House debates
Monday, 10 September 2012
Private Members' Business
Queensland Infrastructure Projects
10:33 am
Paul Neville (Hinkler, National Party) Share this | Hansard source
I value this opportunity to speak about the Bruce Highway. It is Queensland's major north-south corridor. It connects the coastal population centres, one of them being your own, Madam Deputy Speaker Livermore, from Brisbane to Cairns over 1,677 kilometres. But let me commence my contribution by bringing something to the attention of the member for Moreton. The member for Moreton should not read the Labor Party rhetoric but go out and have a look at the Bruce Highway, on which he travelled so frequently.
He cited four sets of works. I know them all intimately. One site he referred to is Gin Gin, which is not even started. Who knows when it will be started? It is out there in the never-never. At the Calliope Crossroads some minor work is going on, a service station has been resumed, but no major works are going on. He also mentioned section B, the Cooroy to Curra section. He used another name, but I know exactly what he was referring to. That has been completed but not opened, and it is not likely to be opened until later in the year. So we have one out of four.
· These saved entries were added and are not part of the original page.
theorem domcfg_outcome (h : Starts s q entry 10 c) :
    (queueFunc s q ≠ 0 → exec (.domcfg q entry) s = .next (retire s q entry 1)) ∧
    (queueFunc s q = 0 → exec (.domcfg q entry) s =
      onAccess s q entry (queueAccess s q [] fun _ => domcfgAct (queueDomain s q) c) fun v t =>
        .next (retire t q entry v)) := by
  have hexec : exec (.domcfg q entry) s = _ := begin_starts (p := (· == 10)) h rfl
  rw [hexec]
  exact ⟨fun hf => if_pos hf, fun hf => if_neg (not_not.2 hf)⟩

theorem configureDomain_eq (c : Command) (s : State) : configureDomain s c = configured c s := by
  unfold configureDomain configured
  dsimp only
  rw [commandField_eq c (show 79 + 1 - 64 = 16 from rfl), commandField_eq c (show 86 + 1 - 80 = 7 from rfl),
    commandField_eq c (show 175 + 1 - 96 = 80 from rfl), commandField_eq c (show 196 + 1 - 176 = 21 from rfl),
    commandField_eq c (show 287 + 1 - 208 = 80 from rfl), commandField_eq c (show 303 + 1 - 288 = 16 from rfl),
    commandField_eq c (show 92 + 1 - 87 = 6 from rfl)]

theorem domcfg_configures {dom : Nat} (h : reachTable dom (c.words.toNat / 2 ^ 96 % 2 ^ 80) s = .ok ((), t)) :
    Configures c dom s t := by
  rw [← commandField_eq c (show 175 + 1 - 96 = 80 from rfl)] at h
  unfold Configures
  dsimp only
  unfold domcfgAct
  rw [act_bind_ok _ _ _ _ _ h, act_get_bind, commandField_eq c (show 79 + 1 - 64 = 16 from rfl)]
  refine ⟨fun hg => ?_, fun hg => ⟨fun hteam => ?_, fun hteam => ⟨fun u hu => ?_, fun u hu held v hv => ?_⟩⟩⟩
  · rw [hg]
    rfl
  · rw [hg, hteam]
    rfl
  · rw [hg, hteam]
    exact act_bind_ok _ _ _ _ _ hu
  · rw [hg, hteam]
    refine (act_bind_ok _ _ _ _ _ hu).trans ((act_bind_ok _ _ _ _ _ hv).trans ?_)
    cases held with
    | true => rfl
    | false => rw [← configureDomain_eq]; rfl

end

theorem queueCommands : Claims.QueueCommands := by
  intro q entry c s
  refine ⟨fun h => begin_starts (p := fun o => o == 0 || o > 10) h rfl, fun opc hopc h => start_malformed hopc h,
    fun h => begin_starts (p := (· == 2)) h rfl, fun h bs t ha => ⟨fun hw => ?_, fun hw => ?_⟩,
    fun h ha => waitSatisfied_refused h ha, fun h t => ⟨fun hb ha => ?_, fun hb ha => ?_, fun hb ha => ?_⟩,
    fun h t => ⟨fun hz => ⟨fun ha => ?_, fun ha => ?_⟩, fun hz ha => ?_⟩, fun status hc h4 => retire_fence hc h4,
    fun h w u hw => ⟨fun l hl hp => ⟨fun hsame => ?_, fun hm hb hown hblk => ?_⟩, fun hdenied => ?_⟩,
    fun h => ⟨(sample_outcome h).1, fun hmay ha => ?_, fun v t hmay ha => ?_⟩,
    fun h => ⟨(domcfg_outcome h).1, fun hf => ⟨fun v t ha => ?_, fun ha => ?_⟩⟩, fun dom t h => domcfg_configures h⟩
  · rw [waitSatisfied_read h ha, if_pos ((waitMet_iff c _).2 hw)]
  · rw [waitSatisfied_read h ha, if_neg (mt (waitMet_iff c _).1 hw)]
  · rw [signal_starts h, signalAct_store hb, ha]
    rfl
  · rw [signal_starts h, signalAct_add hb, ha]
    rfl
  · rw [signal_starts h, signalAct_store hb, ha]
    rfl
  · rw [queueFence_starts h, fenceAct_store hz, ha]
    rfl
  · rw [queueFence_starts h, fenceAct_store hz, ha]
    rfl
  · rw [queueFence_starts h, fenceAct_none hz, ha]
    rfl
  · rw [bias_page h, (biasPage_walked hw).1 l hl hp, if_pos hsame]
  · rw [bias_page h, (biasPage_walked hw).1 l hl hp, if_neg (mt biasHM_iff.1 (not_not.2 ⟨hm, hb⟩)), hown, hblk]
    rfl
  · rw [bias_page h, (biasPage_walked hw).2 hdenied]
  · rw [(sample_outcome h).2 hmay, ha]
    rfl
  · rw [(sample_outcome h).2 hmay, ha, ← sampleStatus_eq]
    rfl
  · rw [(domcfg_outcome h).2 hf, ha]
    rfl
  · rw [(domcfg_outcome h).2 hf, ha]
    rfl

/-! ### BIND, SWAP and UNBIND (R403 to R406) -/

theorem swap_starts {q entry : Nat} {c : Command} {s : State} (h : Starts s q entry 6 c) : exec (.swap q entry) s =
    onAccess s q entry (queueAccess s q [] fun _ => swapAct (queueHome s q) (queueDomain s q) c) fun v t =>
      if v ≠ 0 then .next (retire t q entry v)
      else .next (onCommand t q entry fun c => { c with started := true, busy := true, mark := t.names }) := by
  show execSwap q entry s = _
  unfold execSwap
  dsimp only
  rw [busyCommand_unstarted h.1 h.2.2.1]
  exact begin_starts (p := (· == 6)) h rfl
Let me talk a little bit more about that further on.
The highway is on the National Land Transport Network and is a key freight route, providing the agricultural and resources industries access to the 11 coastal ports along the highway's length. It is also a major tourist route. The Australian Road Assessment Program national report released earlier this year highlighted that the Bruce Highway accounts for one-sixth of the fatalities on the national highway network. The average number of accidents involving fatality and serious injury on the Bruce Highway is 322 per year. Travel on the highway is regularly disrupted by flooding—33 significant sites along its length go under regularly. Flooding at 13 of these sites is considered to be a major problem.
The Australian government is funding, over a six-year period, a program which will see Queensland receive 24 per cent of the funding, New South Wales receive 32 per cent, Victoria receive 19 per cent and Western Australia receive 10 per cent. Under the MOI, the Bruce Highway will receive almost $2.7 billion in works. That is over six years, as the member for Moreton said. The minister—and, by inference, the member for Moreton—makes much of the fact that the current Labor government has spent more on the Bruce Highway than the former coalition government spent. There is nothing unusual about that. You could equally say that the Howard government spent more than the Keating government. But we live in an era in which progressive works have to take place, and inflation means that spending increases.
The Newman government has announced $1 billion over 10 years for the Bruce Highway. That should attract, in the normal course of events, $4 billion from the Commonwealth government. It will be interesting to see whether in the next budget the Gillard government responds to the Newman government, which it is very ready to criticise. We will see, when push comes to shove, whether they really are going to spend some serious money on the Bruce Highway. But even that money, plus whatever Labor puts in, will still not be enough to get the Bruce Highway up to a reasonable standard.
The member for Moreton and the minister tell us all about what they are going to spend on roads. But if you have a look at the budget, road funding fell 58 per cent. If you compare the current year of 2012-13 with the last year of the Howard government, 2007-08, road funding actually fell, from $2.87 billion under Howard to $2.67 billion under Gillard. Therein lies the deceit—the glossy forward promises but nondelivery. If they were fair dinkum about the Bruce Highway or, for that matter, any other national highway, they would have been putting some serious money into it. I repeat: it will be interesting to see whether they will increase their funding beyond that $2.6 billion when they have the opportunity to put $4 billion in to match Campbell Newman on the 20-80 formula.
There is another interesting point that the member for Moreton may not be aware of. We all know how important the Cooroy to Curra section is, but through a question asked of the Bligh government by my state colleague the member for Gympie—the significance of the question was obviously lost on the minister at the time—it was admitted in state parliament that Labor had actually taken $100 million away from the Cooroy to Curra section. What a disgrace it is to come in here and beat your chest about how good you are while out the back door you are snipping $100 million from one of the most vital sections of the Bruce Highway.
I see my colleague the member for Herbert in here. My colleagues—the members for Wide Bay, Flynn, Dawson, Herbert and Leichhardt—and I have formed a group that has recently had an outreach along the Bruce Highway. We visited all of these bad spots—not all of us at every spot, but on a continuum up the highway—and five of the six of us released a questionnaire to all our constituents to find out what they thought about it. We will be releasing some data that I think will put a whole new perspective on what has to happen on the Bruce Highway. We did not do it an any spirit of blaming Labor or seeing whether we had done enough. We decided that if this was going to be a 1,677-kilometre artery that keeps the East Coast of Australia alive through freight, tourism and inter-city exchange we needed to have a forthright program where we could identify things that need to be changed. It is quite obvious that the Cooroy to Curra section is one that does need to be changed.